Stored items

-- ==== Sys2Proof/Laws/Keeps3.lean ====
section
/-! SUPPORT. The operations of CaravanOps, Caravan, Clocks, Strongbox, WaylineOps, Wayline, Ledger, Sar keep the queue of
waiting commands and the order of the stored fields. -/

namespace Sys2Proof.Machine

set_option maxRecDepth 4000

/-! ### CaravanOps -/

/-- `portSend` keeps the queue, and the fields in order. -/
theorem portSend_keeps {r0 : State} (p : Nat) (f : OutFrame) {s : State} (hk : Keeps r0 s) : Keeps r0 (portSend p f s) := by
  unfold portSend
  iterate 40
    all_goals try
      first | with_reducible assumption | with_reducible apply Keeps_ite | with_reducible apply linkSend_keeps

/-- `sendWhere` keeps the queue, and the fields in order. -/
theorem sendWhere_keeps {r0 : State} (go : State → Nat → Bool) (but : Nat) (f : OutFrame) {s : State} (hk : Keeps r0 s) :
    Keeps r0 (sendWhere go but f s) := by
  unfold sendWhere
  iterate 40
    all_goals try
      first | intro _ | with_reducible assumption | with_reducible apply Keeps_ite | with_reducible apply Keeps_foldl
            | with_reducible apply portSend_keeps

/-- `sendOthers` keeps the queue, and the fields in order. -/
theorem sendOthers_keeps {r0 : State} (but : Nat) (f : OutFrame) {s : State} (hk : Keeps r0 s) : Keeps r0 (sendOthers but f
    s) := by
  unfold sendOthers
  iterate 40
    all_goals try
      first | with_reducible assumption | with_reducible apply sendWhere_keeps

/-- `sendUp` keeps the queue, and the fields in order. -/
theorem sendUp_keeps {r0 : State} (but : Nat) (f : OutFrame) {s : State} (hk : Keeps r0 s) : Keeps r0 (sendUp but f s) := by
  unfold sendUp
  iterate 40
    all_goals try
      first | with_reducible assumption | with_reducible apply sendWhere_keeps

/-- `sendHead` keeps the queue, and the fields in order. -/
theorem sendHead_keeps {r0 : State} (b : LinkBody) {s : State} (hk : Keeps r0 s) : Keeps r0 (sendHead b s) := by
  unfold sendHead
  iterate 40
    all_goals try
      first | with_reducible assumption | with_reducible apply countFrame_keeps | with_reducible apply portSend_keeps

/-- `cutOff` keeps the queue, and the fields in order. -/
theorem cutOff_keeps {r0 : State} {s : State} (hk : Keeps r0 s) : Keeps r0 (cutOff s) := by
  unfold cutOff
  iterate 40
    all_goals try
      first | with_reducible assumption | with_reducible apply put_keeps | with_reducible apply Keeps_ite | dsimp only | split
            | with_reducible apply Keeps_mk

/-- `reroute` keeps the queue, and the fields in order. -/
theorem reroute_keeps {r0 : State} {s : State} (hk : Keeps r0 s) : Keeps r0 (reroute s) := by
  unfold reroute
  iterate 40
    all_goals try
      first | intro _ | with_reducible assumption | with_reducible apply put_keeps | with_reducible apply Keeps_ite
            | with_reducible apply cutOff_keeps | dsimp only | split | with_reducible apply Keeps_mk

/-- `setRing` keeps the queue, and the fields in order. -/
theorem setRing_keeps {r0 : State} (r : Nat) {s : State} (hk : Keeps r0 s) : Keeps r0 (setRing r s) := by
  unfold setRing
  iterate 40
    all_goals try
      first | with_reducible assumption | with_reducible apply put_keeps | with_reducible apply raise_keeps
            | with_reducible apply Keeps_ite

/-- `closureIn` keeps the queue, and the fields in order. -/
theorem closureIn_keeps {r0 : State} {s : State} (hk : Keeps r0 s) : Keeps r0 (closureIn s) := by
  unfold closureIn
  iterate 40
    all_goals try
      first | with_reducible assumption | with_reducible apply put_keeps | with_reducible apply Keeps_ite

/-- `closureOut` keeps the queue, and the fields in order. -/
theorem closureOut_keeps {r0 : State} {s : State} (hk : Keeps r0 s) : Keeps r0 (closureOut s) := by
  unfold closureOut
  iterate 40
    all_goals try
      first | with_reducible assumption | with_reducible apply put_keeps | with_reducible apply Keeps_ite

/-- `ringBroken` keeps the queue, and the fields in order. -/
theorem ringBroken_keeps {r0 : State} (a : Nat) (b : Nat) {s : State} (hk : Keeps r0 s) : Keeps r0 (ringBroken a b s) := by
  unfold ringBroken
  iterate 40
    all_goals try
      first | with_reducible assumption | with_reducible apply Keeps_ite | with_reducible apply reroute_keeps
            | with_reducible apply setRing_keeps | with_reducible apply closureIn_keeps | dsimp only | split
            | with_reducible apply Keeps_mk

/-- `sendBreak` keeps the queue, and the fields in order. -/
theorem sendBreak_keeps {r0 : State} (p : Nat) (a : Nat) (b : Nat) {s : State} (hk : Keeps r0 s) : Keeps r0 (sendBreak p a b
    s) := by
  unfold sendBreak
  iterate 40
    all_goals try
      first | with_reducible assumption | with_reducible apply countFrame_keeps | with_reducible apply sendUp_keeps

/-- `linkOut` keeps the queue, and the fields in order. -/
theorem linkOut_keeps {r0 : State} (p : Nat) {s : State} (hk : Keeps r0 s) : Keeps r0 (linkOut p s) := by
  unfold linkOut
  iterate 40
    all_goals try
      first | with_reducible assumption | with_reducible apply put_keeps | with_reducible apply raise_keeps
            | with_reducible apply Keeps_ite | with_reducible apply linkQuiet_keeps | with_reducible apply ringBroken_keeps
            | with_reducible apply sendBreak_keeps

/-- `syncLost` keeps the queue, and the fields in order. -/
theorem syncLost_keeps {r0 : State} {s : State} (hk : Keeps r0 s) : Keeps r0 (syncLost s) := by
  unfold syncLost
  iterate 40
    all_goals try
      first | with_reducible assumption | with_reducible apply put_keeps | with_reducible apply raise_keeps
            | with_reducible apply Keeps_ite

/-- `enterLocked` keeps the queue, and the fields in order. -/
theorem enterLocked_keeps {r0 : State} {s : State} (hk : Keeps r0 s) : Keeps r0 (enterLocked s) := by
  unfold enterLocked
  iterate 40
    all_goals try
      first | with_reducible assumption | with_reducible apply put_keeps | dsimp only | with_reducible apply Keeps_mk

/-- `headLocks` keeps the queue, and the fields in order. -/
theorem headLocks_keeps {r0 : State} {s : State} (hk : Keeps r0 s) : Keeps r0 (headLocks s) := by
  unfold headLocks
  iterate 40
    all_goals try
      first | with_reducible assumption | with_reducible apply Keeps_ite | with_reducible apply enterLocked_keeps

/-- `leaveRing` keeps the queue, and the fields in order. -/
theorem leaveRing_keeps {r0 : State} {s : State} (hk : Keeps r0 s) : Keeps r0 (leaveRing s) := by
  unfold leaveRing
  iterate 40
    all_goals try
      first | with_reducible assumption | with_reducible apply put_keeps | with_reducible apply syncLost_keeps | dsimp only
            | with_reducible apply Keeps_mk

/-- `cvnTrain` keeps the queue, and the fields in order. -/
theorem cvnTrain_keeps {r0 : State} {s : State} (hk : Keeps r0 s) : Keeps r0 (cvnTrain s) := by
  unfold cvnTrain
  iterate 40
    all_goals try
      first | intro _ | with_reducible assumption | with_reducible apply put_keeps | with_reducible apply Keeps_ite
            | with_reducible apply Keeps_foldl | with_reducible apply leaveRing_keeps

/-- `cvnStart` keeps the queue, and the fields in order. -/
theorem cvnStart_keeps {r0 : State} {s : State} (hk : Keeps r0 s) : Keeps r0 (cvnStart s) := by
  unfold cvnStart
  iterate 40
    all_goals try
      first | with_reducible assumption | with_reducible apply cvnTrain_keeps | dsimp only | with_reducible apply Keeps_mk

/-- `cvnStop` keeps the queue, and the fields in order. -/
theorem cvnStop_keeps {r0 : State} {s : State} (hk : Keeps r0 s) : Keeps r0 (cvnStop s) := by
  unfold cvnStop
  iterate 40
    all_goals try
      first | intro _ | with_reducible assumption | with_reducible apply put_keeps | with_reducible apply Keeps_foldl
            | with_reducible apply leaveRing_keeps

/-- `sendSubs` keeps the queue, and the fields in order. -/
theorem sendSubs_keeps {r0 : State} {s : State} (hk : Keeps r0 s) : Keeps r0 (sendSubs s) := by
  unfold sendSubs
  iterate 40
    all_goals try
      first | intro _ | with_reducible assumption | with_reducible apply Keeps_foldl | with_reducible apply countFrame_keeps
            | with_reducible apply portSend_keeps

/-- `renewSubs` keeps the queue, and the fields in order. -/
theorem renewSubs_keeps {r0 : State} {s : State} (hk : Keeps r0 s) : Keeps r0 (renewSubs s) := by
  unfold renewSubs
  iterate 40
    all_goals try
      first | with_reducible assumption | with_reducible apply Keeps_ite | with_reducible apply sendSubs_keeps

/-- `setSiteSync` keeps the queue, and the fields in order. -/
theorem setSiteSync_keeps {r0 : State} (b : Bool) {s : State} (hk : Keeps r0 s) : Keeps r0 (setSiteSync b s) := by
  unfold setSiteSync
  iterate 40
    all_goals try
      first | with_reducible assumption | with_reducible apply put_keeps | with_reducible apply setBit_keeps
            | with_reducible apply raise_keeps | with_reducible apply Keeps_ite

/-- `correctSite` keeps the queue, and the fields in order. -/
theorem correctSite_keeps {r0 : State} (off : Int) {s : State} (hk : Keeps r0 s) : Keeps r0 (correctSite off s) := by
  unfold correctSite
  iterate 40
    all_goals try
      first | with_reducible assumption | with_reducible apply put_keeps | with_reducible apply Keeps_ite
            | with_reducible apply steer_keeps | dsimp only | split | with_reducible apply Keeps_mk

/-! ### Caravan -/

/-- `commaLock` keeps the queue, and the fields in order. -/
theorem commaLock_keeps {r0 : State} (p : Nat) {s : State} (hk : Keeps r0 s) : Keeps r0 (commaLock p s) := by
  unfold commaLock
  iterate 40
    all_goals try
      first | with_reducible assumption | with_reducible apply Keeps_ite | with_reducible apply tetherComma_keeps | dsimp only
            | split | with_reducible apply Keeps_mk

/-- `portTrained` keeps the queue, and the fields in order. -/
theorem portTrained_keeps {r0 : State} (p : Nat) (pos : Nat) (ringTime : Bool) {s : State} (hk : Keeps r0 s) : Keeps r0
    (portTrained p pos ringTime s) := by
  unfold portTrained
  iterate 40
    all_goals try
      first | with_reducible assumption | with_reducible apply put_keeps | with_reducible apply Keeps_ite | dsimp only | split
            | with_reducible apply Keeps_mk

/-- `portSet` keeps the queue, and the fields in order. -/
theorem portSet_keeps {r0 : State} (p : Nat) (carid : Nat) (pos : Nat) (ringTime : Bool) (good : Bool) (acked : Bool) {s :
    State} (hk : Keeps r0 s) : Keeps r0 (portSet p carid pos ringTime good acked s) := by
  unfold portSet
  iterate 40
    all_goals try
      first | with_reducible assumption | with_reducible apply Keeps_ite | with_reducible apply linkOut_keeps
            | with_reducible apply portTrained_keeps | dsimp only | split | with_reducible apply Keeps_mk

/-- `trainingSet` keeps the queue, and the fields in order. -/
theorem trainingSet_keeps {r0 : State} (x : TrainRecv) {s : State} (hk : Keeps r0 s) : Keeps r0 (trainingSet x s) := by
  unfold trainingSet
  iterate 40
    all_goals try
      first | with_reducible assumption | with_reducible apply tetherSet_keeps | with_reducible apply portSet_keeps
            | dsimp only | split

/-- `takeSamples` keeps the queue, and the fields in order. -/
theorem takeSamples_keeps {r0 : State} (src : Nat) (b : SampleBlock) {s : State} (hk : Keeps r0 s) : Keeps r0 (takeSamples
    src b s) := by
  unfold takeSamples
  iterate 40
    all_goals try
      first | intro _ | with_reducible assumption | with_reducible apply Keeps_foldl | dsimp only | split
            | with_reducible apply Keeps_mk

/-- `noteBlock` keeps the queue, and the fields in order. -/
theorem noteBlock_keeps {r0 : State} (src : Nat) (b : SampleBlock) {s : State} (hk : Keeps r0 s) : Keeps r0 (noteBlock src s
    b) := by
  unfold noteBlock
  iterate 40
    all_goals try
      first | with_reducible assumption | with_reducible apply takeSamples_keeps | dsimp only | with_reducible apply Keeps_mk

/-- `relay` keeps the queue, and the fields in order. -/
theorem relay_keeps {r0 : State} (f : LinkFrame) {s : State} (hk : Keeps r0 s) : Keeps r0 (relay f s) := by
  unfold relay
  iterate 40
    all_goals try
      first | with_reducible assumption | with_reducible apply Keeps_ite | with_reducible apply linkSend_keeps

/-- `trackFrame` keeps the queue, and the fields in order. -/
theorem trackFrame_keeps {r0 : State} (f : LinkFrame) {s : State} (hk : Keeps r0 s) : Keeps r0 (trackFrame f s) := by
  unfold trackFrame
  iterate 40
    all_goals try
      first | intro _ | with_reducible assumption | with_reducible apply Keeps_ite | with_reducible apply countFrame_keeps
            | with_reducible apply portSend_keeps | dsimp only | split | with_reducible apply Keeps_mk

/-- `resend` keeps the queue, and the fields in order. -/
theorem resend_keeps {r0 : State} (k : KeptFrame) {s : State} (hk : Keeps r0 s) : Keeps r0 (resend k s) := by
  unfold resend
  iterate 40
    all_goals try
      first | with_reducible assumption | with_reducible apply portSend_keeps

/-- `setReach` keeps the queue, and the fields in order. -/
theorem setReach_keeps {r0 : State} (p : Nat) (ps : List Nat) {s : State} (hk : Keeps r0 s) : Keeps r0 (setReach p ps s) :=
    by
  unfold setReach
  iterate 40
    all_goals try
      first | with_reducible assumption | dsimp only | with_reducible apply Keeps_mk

▶ [TASK DESCRIPTION]: When a line above contains the string "relay", copy that line.

▶ [FINAL ANSWER]:
/-- `relay` keeps the queue, and the fields in order. -/
theorem relay_keeps {r0 : State} (f : LinkFrame) {s : State} (hk : Keeps r0 s) : Keeps r0 (relay f s) := by
  unfold relay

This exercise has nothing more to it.